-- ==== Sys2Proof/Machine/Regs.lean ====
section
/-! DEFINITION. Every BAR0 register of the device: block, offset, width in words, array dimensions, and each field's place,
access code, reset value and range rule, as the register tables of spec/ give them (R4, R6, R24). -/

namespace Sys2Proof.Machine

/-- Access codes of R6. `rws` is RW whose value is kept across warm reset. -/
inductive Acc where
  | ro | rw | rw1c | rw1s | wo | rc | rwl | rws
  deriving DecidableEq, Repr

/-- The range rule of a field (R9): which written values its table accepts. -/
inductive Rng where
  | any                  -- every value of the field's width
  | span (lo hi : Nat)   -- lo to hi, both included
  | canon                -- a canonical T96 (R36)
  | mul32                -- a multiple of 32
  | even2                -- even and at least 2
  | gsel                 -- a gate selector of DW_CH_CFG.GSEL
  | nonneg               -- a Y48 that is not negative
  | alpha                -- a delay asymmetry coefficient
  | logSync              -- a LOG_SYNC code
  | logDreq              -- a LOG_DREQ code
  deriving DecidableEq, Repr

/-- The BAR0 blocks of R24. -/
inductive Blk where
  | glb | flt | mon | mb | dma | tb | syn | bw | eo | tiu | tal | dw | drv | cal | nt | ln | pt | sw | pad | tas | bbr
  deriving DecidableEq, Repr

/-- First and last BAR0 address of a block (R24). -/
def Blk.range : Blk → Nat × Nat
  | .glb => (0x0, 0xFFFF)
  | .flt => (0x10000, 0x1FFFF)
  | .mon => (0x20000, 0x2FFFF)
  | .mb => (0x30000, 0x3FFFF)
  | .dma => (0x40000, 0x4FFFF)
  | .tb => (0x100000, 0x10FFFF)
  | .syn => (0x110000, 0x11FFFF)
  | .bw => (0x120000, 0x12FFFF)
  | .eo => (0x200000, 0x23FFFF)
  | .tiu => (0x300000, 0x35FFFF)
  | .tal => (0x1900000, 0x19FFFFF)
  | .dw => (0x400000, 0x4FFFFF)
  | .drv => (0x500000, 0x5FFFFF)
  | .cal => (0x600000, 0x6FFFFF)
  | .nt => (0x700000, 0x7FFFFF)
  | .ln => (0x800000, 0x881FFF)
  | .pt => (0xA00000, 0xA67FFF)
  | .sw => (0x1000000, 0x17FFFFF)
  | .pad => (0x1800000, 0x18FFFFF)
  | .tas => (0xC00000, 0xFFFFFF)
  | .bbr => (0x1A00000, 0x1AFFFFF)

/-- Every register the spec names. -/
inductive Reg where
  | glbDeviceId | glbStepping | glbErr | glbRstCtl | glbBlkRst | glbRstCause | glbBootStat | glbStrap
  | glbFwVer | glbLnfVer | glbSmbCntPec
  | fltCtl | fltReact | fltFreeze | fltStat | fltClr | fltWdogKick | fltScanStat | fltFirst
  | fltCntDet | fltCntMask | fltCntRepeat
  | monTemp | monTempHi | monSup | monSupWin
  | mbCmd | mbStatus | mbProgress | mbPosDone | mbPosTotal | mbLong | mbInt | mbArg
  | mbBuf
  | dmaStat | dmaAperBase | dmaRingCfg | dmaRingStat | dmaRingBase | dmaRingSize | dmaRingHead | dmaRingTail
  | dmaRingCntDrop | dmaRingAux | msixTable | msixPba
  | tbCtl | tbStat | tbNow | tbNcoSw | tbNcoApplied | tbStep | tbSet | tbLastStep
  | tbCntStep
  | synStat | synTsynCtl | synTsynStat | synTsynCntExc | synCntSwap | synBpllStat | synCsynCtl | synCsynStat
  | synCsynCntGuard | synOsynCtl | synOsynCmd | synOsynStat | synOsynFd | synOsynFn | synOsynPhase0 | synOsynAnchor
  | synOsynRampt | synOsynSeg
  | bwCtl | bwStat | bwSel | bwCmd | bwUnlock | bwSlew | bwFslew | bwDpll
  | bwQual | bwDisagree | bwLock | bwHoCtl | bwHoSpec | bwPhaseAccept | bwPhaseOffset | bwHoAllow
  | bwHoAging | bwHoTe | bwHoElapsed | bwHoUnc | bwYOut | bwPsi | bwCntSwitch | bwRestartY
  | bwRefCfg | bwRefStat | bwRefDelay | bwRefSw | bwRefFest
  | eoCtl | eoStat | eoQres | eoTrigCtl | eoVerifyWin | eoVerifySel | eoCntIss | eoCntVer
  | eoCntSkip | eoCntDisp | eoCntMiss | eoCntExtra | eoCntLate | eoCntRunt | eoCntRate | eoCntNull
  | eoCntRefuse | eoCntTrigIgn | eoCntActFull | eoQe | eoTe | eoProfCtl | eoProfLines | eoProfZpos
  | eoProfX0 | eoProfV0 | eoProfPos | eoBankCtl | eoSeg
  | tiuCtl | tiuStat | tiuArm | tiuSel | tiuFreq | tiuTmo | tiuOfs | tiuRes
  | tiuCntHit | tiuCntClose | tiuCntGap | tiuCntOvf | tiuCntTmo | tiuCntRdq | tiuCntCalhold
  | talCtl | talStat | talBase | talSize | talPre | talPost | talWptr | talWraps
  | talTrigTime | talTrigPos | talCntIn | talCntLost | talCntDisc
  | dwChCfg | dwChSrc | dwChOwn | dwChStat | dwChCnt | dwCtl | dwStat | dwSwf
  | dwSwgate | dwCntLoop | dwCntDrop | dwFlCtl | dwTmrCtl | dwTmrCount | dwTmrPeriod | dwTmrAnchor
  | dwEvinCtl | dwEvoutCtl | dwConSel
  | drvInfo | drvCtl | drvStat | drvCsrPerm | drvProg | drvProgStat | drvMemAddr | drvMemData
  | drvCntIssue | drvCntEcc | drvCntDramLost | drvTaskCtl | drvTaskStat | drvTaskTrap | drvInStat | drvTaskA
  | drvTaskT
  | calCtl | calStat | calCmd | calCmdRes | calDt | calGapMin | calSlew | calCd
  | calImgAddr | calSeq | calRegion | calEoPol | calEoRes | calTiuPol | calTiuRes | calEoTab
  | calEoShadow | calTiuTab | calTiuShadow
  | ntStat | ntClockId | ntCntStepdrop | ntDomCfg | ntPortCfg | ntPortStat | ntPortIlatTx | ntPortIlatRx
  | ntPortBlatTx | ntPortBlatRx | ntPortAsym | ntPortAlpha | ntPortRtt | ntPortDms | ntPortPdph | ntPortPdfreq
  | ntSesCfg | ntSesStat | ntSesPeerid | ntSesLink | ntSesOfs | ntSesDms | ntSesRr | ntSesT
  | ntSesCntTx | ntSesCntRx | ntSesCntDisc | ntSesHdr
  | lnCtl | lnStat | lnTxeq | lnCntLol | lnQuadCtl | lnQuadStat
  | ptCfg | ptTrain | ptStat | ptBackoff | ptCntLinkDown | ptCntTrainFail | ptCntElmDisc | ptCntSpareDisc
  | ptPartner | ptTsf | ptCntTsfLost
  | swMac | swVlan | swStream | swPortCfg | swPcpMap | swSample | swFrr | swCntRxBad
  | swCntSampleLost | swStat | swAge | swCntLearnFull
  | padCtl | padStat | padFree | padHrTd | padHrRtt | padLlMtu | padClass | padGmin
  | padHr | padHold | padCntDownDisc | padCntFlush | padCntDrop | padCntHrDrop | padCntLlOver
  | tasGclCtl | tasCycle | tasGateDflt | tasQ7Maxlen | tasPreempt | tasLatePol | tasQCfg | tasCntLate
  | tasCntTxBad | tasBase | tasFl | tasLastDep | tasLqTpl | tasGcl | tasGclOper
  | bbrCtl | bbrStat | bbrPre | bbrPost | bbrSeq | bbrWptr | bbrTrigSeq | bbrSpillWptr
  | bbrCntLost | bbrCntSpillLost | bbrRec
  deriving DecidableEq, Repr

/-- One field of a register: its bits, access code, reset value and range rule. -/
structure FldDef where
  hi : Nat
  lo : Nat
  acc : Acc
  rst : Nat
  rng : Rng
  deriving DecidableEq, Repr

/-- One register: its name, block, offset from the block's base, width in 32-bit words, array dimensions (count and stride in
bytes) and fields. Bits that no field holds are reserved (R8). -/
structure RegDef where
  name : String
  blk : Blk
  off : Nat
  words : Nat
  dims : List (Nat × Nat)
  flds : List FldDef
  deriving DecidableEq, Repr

........

→ What this task involves
Beginning with the line that contains "and stride in", output each line of the listing above through the last one, exactly and with nothing added.

→ Answer to this problem
/-- One register: its name, block, offset from the block's base, width in 32-bit words, array dimensions (count and stride in
bytes) and fields. Bits that no field holds are reserved (R8). -/
structure RegDef where
  name : String
  blk : Blk
  off : Nat
  words : Nat
  dims : List (Nat × Nat)
  flds : List FldDef
  deriving DecidableEq, Repr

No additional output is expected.